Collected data
#####

-- ==== Sys2Proof/Proofs/FrameMark.lean ====
section
/-! SUPPORT. What every part of a frame boundary leaves as it was: the SI of each domain, and a power-down or release that waits for its
ramps. The boundary itself moves the SI of its domain (R55) and ends such a wait (R718, R732); nothing that it runs on the way does. One
equation per operation, in the order in which the boundary reaches them. -/

namespace Sys2Proof.Machine

/-- The SI of every domain, and what waits for the outputs to ramp down. -/
def State.frameMark (s : State) : (Nat → Nat) × Option (List (Nat × Nat) × AfterRamp) :=
  (fun d => (s.dom d).si, s.pwr.afterRamp)

variable (s : State)

/-- The way to the equations below: each part by itself, so that the states as a whole are never compared. -/
theorem State.frameMark_of_eq {t : State} (doms : t.doms = s.doms) (pwr : t.pwr = s.pwr) : t.frameMark = s.frameMark := by
  simp [State.frameMark, State.dom, doms, pwr]

theorem State.si_of_frameMark {s t : State} (h : t.frameMark = s.frameMark) (d : Nat) : (t.dom d).si = (s.dom d).si :=
  congrFun (congrArg Prod.fst h) d

theorem State.afterRamp_of_frameMark {s t : State} (h : t.frameMark = s.frameMark) : t.pwr.afterRamp = s.pwr.afterRamp :=
  congrArg Prod.snd h

@[simp] theorem State.frameMark_ite (c : Prop) [Decidable c] (t u : State) :
    (if c then t else u).frameMark = if c then t.frameMark else u.frameMark := apply_ite _ _ _ _

@[simp] theorem State.frameMark_each {α : Type} (l : List α) (f : α → State → State)
    (h : ∀ x t, (f x t).frameMark = t.frameMark) : (s.each l f).frameMark = s.frameMark :=
  State.each_keeps (fun t => t.frameMark = s.frameMark) f (fun x t e => (h x t).trans e) s l rfl

/-! ### One field of the state written -/

@[simp] theorem State.frameMark_withNet (x : NetSt) : { s with net := x }.frameMark = s.frameMark := s.frameMark_of_eq rfl rfl
@[simp] theorem State.frameMark_withWl (x : WlSt) : { s with wl := x }.frameMark = s.frameMark := s.frameMark_of_eq rfl rfl
@[simp] theorem State.frameMark_withPours (x : PourSt) : { s with pours := x }.frameMark = s.frameMark := s.frameMark_of_eq rfl rfl
@[simp] theorem State.frameMark_withCtr (n : Nat) : { s with ctr := n }.frameMark = s.frameMark := s.frameMark_of_eq rfl rfl
@[simp] theorem State.frameMark_withDram (m : Memory) : { s with dram := m }.frameMark = s.frameMark := s.frameMark_of_eq rfl rfl
@[simp] theorem State.frameMark_withStage (m : Memory) : { s with stage := m }.frameMark = s.frameMark := s.frameMark_of_eq rfl rfl
@[simp] theorem State.frameMark_withAudio (x : AudioSt) : { s with audio := x }.frameMark = s.frameMark := s.frameMark_of_eq rfl rfl
@[simp] theorem State.frameMark_put (f : Fld) (v : Nat) : (s.put f v).frameMark = s.frameMark := s.frameMark_of_eq rfl rfl
@[simp] theorem State.frameMark_set (f : Fld) : (s.set f).frameMark = s.frameMark := s.frameMark_of_eq rfl rfl
@[simp] theorem State.frameMark_putBit (f : Fld) (b : Bool) : (s.putBit f b).frameMark = s.frameMark := s.frameMark_of_eq rfl rfl
@[simp] theorem State.frameMark_setMask (f : Fld) (k : Nat) : (s.setMask f k).frameMark = s.frameMark := s.frameMark_of_eq rfl rfl
@[simp] theorem State.frameMark_clrMask (f : Fld) (k : Nat) : (s.clrMask f k).frameMark = s.frameMark := s.frameMark_of_eq rfl rfl
@[simp] theorem State.frameMark_bumpBy (f : Fld) (n : Nat) : (s.bumpBy f n).frameMark = s.frameMark := s.frameMark_of_eq rfl rfl
@[simp] theorem State.frameMark_bump (f : Fld) : (s.bump f).frameMark = s.frameMark := s.frameMark_of_eq rfl rfl
@[simp] theorem State.frameMark_raise (f : Fld) (v : Nat) : (s.raise f v).frameMark = s.frameMark := by simp [State.raise]
@[simp] theorem State.frameMark_clear (l : List Fld) : (s.clear l).frameMark = s.frameMark :=
  s.frameMark_each l (fun f t => t.put f 0) fun f t => t.frameMark_put f 0
@[simp] theorem State.frameMark_take : s.take.frameMark = s.frameMark := s.frameMark_of_eq rfl rfl
@[simp] theorem State.frameMark_modCluster (c : Nat) (f : ClusterSt → ClusterSt) : (s.modCluster c f).frameMark = s.frameMark :=
  s.frameMark_of_eq rfl rfl
@[simp] theorem State.frameMark_modRegion (g : Nat) (f : RegionSt → RegionSt) : (s.modRegion g f).frameMark = s.frameMark :=
  s.frameMark_of_eq rfl rfl
@[simp] theorem State.frameMark_modMix (f : MixSt → MixSt) : (s.modMix f).frameMark = s.frameMark := s.frameMark_of_eq rfl rfl
@[simp] theorem State.frameMark_modStd (f : StdSt → StdSt) : (s.modStd f).frameMark = s.frameMark := s.frameMark_of_eq rfl rfl
@[simp] theorem State.frameMark_modHost (f : HostSt → HostSt) : (s.modHost f).frameMark = s.frameMark := s.frameMark_of_eq rfl rfl
@[simp] theorem State.frameMark_modHuba (f : HubaSt → HubaSt) : (s.modHuba f).frameMark = s.frameMark := s.frameMark_of_eq rfl rfl
@[simp] theorem State.frameMark_modStore (f : StoreSt → StoreSt) : (s.modStore f).frameMark = s.frameMark :=
  s.frameMark_of_eq rfl rfl
@[simp] theorem State.frameMark_modTrust (f : TrustSt → TrustSt) : (s.modTrust f).frameMark = s.frameMark :=
  s.frameMark_of_eq rfl rfl
@[simp] theorem State.frameMark_modWl (p : Nat) (f : WlPort → WlPort) : (s.modWl p f).frameMark = s.frameMark :=
  s.frameMark_of_eq rfl rfl
@[simp] theorem State.frameMark_modMpll (n : Nat) (f : MpllSt → MpllSt) : (s.modMpll n f).frameMark = s.frameMark :=
  s.frameMark_of_eq rfl rfl
@[simp] theorem State.frameMark_modAsrc (a : Nat) (f : AsrcCh → AsrcCh) : (s.modAsrc a f).frameMark = s.frameMark :=
  s.frameMark_of_eq rfl rfl
@[simp] theorem State.frameMark_dropAsrc (a : Nat) : (s.dropAsrc a).frameMark = s.frameMark := s.frameMark_of_eq rfl rfl
@[simp] theorem State.frameMark_takeAsrc (a : Nat) : (s.takeAsrc a).frameMark = s.frameMark := s.frameMark_of_eq rfl rfl
@[simp] theorem State.frameMark_modPour (o t : Nat) (f : Pour → Pour) : (s.modPour o t f).frameMark = s.frameMark :=
  s.frameMark_of_eq rfl rfl
@[simp] theorem State.frameMark_modPlay (p : Play) (f : Play → Play) : (s.modPlay p f).frameMark = s.frameMark :=
  s.frameMark_of_eq rfl rfl
@[simp] theorem State.frameMark_writeIn (b x o : Nat) (l : List Word) : (s.writeIn b x o l).frameMark = s.frameMark :=
  s.frameMark_of_eq rfl rfl

@[simp] theorem State.frameMark_hostWrite (a : Nat) (l : List Byte) : (s.hostWrite a l).frameMark = s.frameMark :=
  s.frameMark_of_eq rfl rfl

/-! ### Events, completions and reports -/

@[simp] theorem State.frameMark_hold (r : Nat) (h : Held) : (s.hold r h).frameMark = s.frameMark :=
  s.frameMark_of_eq (SameButHost.hold s r h).doms (SameButHost.hold s r h).pwr

@[simp] theorem State.frameMark_putEvent (r : Nat) (h : Held) (b : Bool) : (s.putEvent r h b).frameMark = s.frameMark :=
  s.frameMark_of_eq rfl rfl

@[simp] theorem State.frameMark_writeEvent (r : Nat) (h : Held) : (s.writeEvent r h).frameMark = s.frameMark := by
  simp [State.writeEvent, State.stopEvRing]

@[simp] theorem State.frameMark_postTo (r : Nat) (e : Event) (v : Option Nat) : (s.postTo r e v).frameMark = s.frameMark := by
  simp [State.postTo]

@[simp] theorem State.frameMark_postNow (c : EvClass) (v : Option Nat) (k : Nat) (b : List Nat) :
    (s.postNow c v k b).frameMark = s.frameMark :=
  s.frameMark_of_eq (s.postNow_doms c v k b) (s.postNow_pwr c v k b)

@[simp] theorem State.frameMark_trustObject (k p v : Nat) : (s.trustObject k p v).frameMark = s.frameMark := by
  simp [State.trustObject]

@[simp] theorem State.frameMark_hubaEvent (c : EvClass) (code k : Nat) (b : List Nat) :
    (s.hubaEvent c code k b).frameMark = s.frameMark := by simp [State.hubaEvent]

@[simp] theorem State.frameMark_finish (h : CmdHdr) (c : Nat) (st : Status) (d si r : Nat) :
    (s.finish h c st d si r).frameMark = s.frameMark := s.frameMark_of_eq rfl rfl

@[simp] theorem State.frameMark_report (a : Nat) (l : List Byte) (x : Done) : (s.report a l x).frameMark = s.frameMark := by
  simp [State.report]

@[simp] theorem State.frameMark_sendReports (l : List Report) : (s.sendReports l).frameMark = s.frameMark := by
  induction l generalizing s with
  | nil => exact s.frameMark_modHost _
  | cons r l ih => simp [State.sendReports, ih]

@[simp] theorem State.frameMark_spendRest : s.spendRest.frameMark = s.frameMark := by simp [State.spendRest]

@[simp] theorem State.frameMark_closeLedger : s.closeLedger.frameMark = s.frameMark := by
  unfold State.closeLedger
  simp only [State.frameMark_sendReports]
  simp

/-! ### What the outputs emit -/

@[simp] theorem State.frameMark_setConv (c : Nat) (x : ConvCh) : (s.setConv c x).frameMark = s.frameMark :=
  s.frameMark_of_eq rfl rfl
@[simp] theorem State.frameMark_modConv (c : Nat) (f : ConvCh → ConvCh) : (s.modConv c f).frameMark = s.frameMark :=
  s.frameMark_of_eq rfl rfl
@[simp] theorem State.frameMark_unsettle (c : Nat) : (s.unsettle c).frameMark = s.frameMark := s.frameMark_of_eq rfl rfl

@[simp] theorem State.frameMark_convTakeover (c t : Nat) : (s.convTakeover c t).frameMark = s.frameMark := by
  unfold State.convTakeover
  dsimp only
  split_ifs
  · simp
  · split <;> simp
  · rfl

@[simp] theorem State.frameMark_pathStep (n t : Nat) : (s.pathStep n t).frameMark = s.frameMark := by
  unfold State.pathStep
  dsimp only
  split <;> simp

@[simp] theorem State.frameMark_showComp (n t : Nat) : (s.showComp n t).frameMark = s.frameMark := by simp [State.showComp]

@[simp] theorem State.frameMark_convBlock (c x : Nat) (l : List Word) (sat cnt : Nat) :
    (s.convBlock c x l sat cnt).2.frameMark = s.frameMark := by simp [State.convBlock, State.convEvent]

@[simp] theorem State.frameMark_keepOut (a o : Nat) (l : List Word) : (s.keepOut a o l).frameMark = s.frameMark :=
  s.frameMark_of_eq rfl rfl
@[simp] theorem State.frameMark_psTo (c st : Nat) : (s.psTo c st).frameMark = s.frameMark := s.frameMark_of_eq rfl rfl
@[simp] theorem State.frameMark_modPs (c : Nat) (f : PsCh → PsCh) : (s.modPs c f).frameMark = s.frameMark :=
  s.frameMark_of_eq rfl rfl

@[simp] theorem State.frameMark_psBlock (x : Nat) (l : List (Word × Word)) : (s.psBlock x l).2.frameMark = s.frameMark := by
  simp [State.psBlock]

@[simp] theorem State.frameMark_sendSerial (d o b a : Nat) : (s.sendSerial d o b a).frameMark = s.frameMark :=
  s.frameMark_of_eq rfl rfl

@[simp] theorem State.frameMark_sendAes (d o b a : Nat) : (s.sendAes d o b a).frameMark = s.frameMark := s.frameMark_of_eq rfl rfl

@[simp] theorem State.frameMark_sendDac (d o b c : Nat) (l : List PortInput) : (s.sendDac d o b c l).frameMark = s.frameMark := by
  simp [State.sendDac]

@[simp] theorem State.frameMark_sendPower (d o b : Nat) : (s.sendPower d o b).frameMark = s.frameMark := by
  simp [State.sendPower]

@[simp] theorem State.frameMark_closeOutputs (d o b : Nat) (l : List PortInput) :
    (s.closeOutputs d o b l).frameMark = s.frameMark := by
  simp only [State.closeOutputs, State.frameMark_ite, State.frameMark_sendPower, State.frameMark_sendDac, implies_true,
    State.frameMark_each, State.frameMark_keepOut, ite_self]
  exact s.frameMark_each _ _ fun a t => by split <;> simp

/-! ### The block whose handling begins: patches and program swaps -/

/-- What writes shared memory only at each turn does so over a list. -/
theorem State.each_writesShm {α : Type} (l : List α) (f : α → State → State)
    (h : ∀ x (t : State), ∃ m, f x t = { t with shm := m }) : ∃ m, s.each l f = { s with shm := m } :=
  State.each_keeps (fun t => ∃ m, t = { s with shm := m }) f (fun x _ ⟨m, e⟩ => e ▸ h x { s with shm := m }) s l ⟨s.shm, rfl⟩

/-- The stage tables lie in shared memory (R288). -/
theorem State.tableRows_writesShm (d : Nat) (row : Nat × Nat × Option Nat → List (Nat × Option Nat)) :
    ∃ m, s.tableRows d row = { s with shm := m } := by
  refine s.each_writesShm _ _ fun c t => ?_
  have nothing : ∃ m, t = { t with shm := m } := ⟨t.shm, rfl⟩
  split
  · exact nothing
  · split_ifs
    · exact nothing
    · split
      · exact nothing
      · refine t.each_writesShm _ _ fun w u => ?_
        split
        · exact ⟨_, rfl⟩
        · exact ⟨u.shm, rfl⟩

@[simp] theorem State.frameMark_tableRows (d : Nat) (row : Nat × Nat × Option Nat → List (Nat × Option Nat)) :
    (s.tableRows d row).frameMark = s.frameMark := by
  obtain ⟨m, h⟩ := s.tableRows_writesShm d row
  rw [h]
  exact s.frameMark_of_eq rfl rfl

@[simp] theorem State.frameMark_tableDest (a d : Nat) : (s.tableDest a d).frameMark = s.frameMark := by simp [State.tableDest]

@[simp] theorem State.frameMark_tableSource (a d : Nat) : (s.tableSource a d).frameMark = s.frameMark := by
  simp [State.tableSource]

@[simp] theorem State.frameMark_applyPatches (d x : Nat) : (s.applyPatches d x).frameMark = s.frameMark := by
  simp [State.applyPatches]

@[simp] theorem State.frameMark_applySwaps (d x : Nat) : (s.applySwaps d x).frameMark = s.frameMark := by
  unfold State.applySwaps
  dsimp only
  split
  · rfl
  · exact State.frameMark_each _ _ _ fun w t => by split_ifs <;> exact t.frameMark_of_eq rfl rfl

/-- Of its domain the beginning of a block moves the earliest block alone. -/
@[simp] theorem State.frameMark_beginBlock (d x b : Nat) : (s.beginBlock d x b).frameMark = s.frameMark := by
  have begun : (s.modDom d fun y => { y with begun := max y.begun (x + b) }).frameMark = s.frameMark := by
    refine Prod.ext (funext fun e => ?_) rfl
    by_cases h : e = d <;> simp [State.frameMark, State.dom_modDom, h]
  simp [State.beginBlock, begun]

/-! ### Pours that end -/

@[simp] theorem State.frameMark_retireWaits : s.retireWaits.frameMark = s.frameMark := by simp [State.retireWaits]
@[simp] theorem State.frameMark_countLive : s.countLive.frameMark = s.frameMark := by simp [State.countLive]

@[simp] theorem State.frameMark_closePour (p : Pour) : (s.closePour p).frameMark = s.frameMark := by
  unfold State.closePour
  split
  · dsimp only
    split <;> split <;> simp
  · rfl

@[simp] theorem State.frameMark_pourReport (p : Pour) (dev : Nat) (st : Status) (flags si detail : Nat) (b : Bool) :
    (s.pourReport p dev st flags si detail b).frameMark = s.frameMark := by
  unfold State.pourReport
  dsimp only
  split <;> simp

@[simp] theorem State.frameMark_queueCell (p : Nat) (c : Cell) : (s.queueCell p c).frameMark = s.frameMark :=
  s.frameMark_of_eq rfl rfl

#####

* Action item *
Between the first line of the entries above and the line with "congrArg Prod.snd h", both included, copy every line exactly and nothing outside that range.

* Solution below *
-- ==== Sys2Proof/Proofs/FrameMark.lean ====
section
/-! SUPPORT. What every part of a frame boundary leaves as it was: the SI of each domain, and a power-down or release that waits for its
ramps. The boundary itself moves the SI of its domain (R55) and ends such a wait (R718, R732); nothing that it runs on the way does. One
equation per operation, in the order in which the boundary reaches them. -/

namespace Sys2Proof.Machine

/-- The SI of every domain, and what waits for the outputs to ramp down. -/
def State.frameMark (s : State) : (Nat → Nat) × Option (List (Nat × Nat) × AfterRamp) :=
  (fun d => (s.dom d).si, s.pwr.afterRamp)

variable (s : State)

/-- The way to the equations below: each part by itself, so that the states as a whole are never compared. -/
theorem State.frameMark_of_eq {t : State} (doms : t.doms = s.doms) (pwr : t.pwr = s.pwr) : t.frameMark = s.frameMark := by
  simp [State.frameMark, State.dom, doms, pwr]

theorem State.si_of_frameMark {s t : State} (h : t.frameMark = s.frameMark) (d : Nat) : (t.dom d).si = (s.dom d).si :=
  congrFun (congrArg Prod.fst h) d

theorem State.afterRamp_of_frameMark {s t : State} (h : t.frameMark = s.frameMark) : t.pwr.afterRamp = s.pwr.afterRamp :=
  congrArg Prod.snd h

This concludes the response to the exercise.